Example shapes worth catching
1. gRPC service entry points (the equivalent of a Rails controller action for these apps):
```ruby
lib/example_service.rb
class ExampleService < ::ExampleGen::Service
def lookup(request, call)
# ← request is attacker-controlled, call.metadata holds auth headers
# Equivalent role to a Rails controller action — but no gate fires today
BackendClient.new(request.payload).run
end
end
```
2. async-websocket handlers:
```ruby
lib/stream_handler.rb
Async::WebSocket::Adapters::Rack.open(env) do |connection|
while message = connection.read
# ← attacker-controlled message; no auth gate here unless app adds one
handle_message(message.buffer)
end
end
```
3. JWT verification in gRPC interceptors — analogous to `before_action :authenticate_user!` in Rails, but DeepSec doesn't know to expect it.
CWE / category
Mostly framework / entry-point coverage rather than a single CWE. The downstream sinks DeepSec already knows about (CWE-89 SQLi, CWE-918 SSRF, CWE-78 OS command, CWE-79 XSS-in-API-responses, CWE-287 missing auth) all apply — they're just unreachable today because no candidates exist for the LLM to start from.
Closest CWE for the missing-auth shape: CWE-306 (Missing Authentication for Critical Function) — gRPC services exposing privileged operations without a per-method interceptor check.
Languages / frameworks
Detection sentinels that distinguish Falcon/async-grpc apps from Rails:
Generic vs org-specific
Generic — this is a widely-used Ruby async-IO stack from the `socketry` ecosystem, not org-specific.
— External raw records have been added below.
-- ==== Sys2Proof/Machine/Pins.lean ====
section
/-! DEFINITION. The output balls (16_package_and_electrical.md R629, R651 to R653): what each rests at while its domain is in
reset, cocooned or held (R511), and what drives it else. -/

namespace Sys2Proof.Machine
open Sys2Proof

/-- The pads of domain `d` follow its logic: it runs, and they are not held (R511, R512). -/
def State.drives (s : State) (d : Nat) : Bool := s.runs d && !(s.padsHeld d)

/-- `WGn` is high. -/
def State.pinWg (s : State) (n : Fin 4) : Bool := s.drives n && s.flag (F.LANE_STAT_wg n)

/-- `PASENn` is high (R142). -/
def State.pinPasen (s : State) (n : Fin 4) : Bool := s.drives n && (s.lane n).pasen

/-- What the spindle gates do in this period: all off at rest. -/
def State.pinGates (s : State) : Gates := if s.drives 5 then s.spn.gates else .off

/-- The duties of `VCMa_PWMA` and `VCMa_PWMB`, in 1/2,000 (R651): never both high (R652). -/
def State.pinVcm (s : State) (a : Fin 4) : Nat × Nat :=
  let d := if s.drives 5 && s.fitted a then (s.act a).duty else 0
  (d.toNat, (-d).toNat)

/-- `MAa_DAC` in µV (R653): 0.900 V for no demand, and 0.800 V either side for a demand of 1. -/
def State.pinMa (s : State) (a : Fin 4) : Int :=
  900000 + (if s.drives 5 && s.fitted a then near (800000 * s.regInt (R.SCA_MDM a)) 65536 else 0)

/-- `ISO_N` is low: the switch is closed. -/
def State.pinIso (s : State) : Bool := s.flag F.HRV_STAT_iso

/-- `CHOP` is high; AON drives it, and it is never held. -/
def State.pinChop (s : State) : Bool := s.hrv.chop

/-- `REGEN_A` is high while some LANE domain runs or waits for `PGOOD_A` (R514), and `REGEN_B` in every power state (R326). -/
def State.pinRegen (s : State) : Bool × Bool :=
  (s.hrv.regen && (s.regenA || (s.pwr.step == 2 && s.pwr.emerg.head?.any isLane)), s.hrv.regen)

/-- `CLKREQ_N` is low from cold-start step 4 on. -/
def State.pinClkreq (s : State) : Bool := decide (2 ≤ s.boot.phase ∧ s.boot.phase ≠ 6)

/-- `PEWAKE_N` is low (R449). -/
def State.pinPewake (s : State) : Bool := s.nvme.pewake

/-- `ALERT_N` is low (R600). -/
def State.pinAlert (s : State) : Bool := s.alert

end Sys2Proof.Machine
end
Anyone running a Ruby gRPC microservice today is likely on Falcon + async-grpc and would benefit. The patterns are stable across projects because they all extend the same auto-generated gRPC base classes.
Closest existing analogue is `js-fastify-route` / `js-hono-route` — framework-gated entry-point matchers that activate only when the framework is detected.
Have you tried writing it yourself?
Not yet — wanted to confirm appetite for upstream coverage first. `docs/supported-tech.md` lists `sinatra`, `grape`, `hanami`, `roda` as "Roadmap" but Falcon / async-grpc aren't on that list. If you'd take a PR, happy to draft a detector + matcher + prompt-highlight block (Rails plus the four roadmap frameworks all follow the same shape, so it's a small, well-scoped add).
Suggested matcher slugs:
Prompt highlights would mirror the Rails ones: confirm a per-RPC auth interceptor exists, confirm request fields aren't passed unsanitized to subprocess/SQL/HTTP sinks, confirm error responses don't leak stack traces.
Happy to send a PR if there's interest.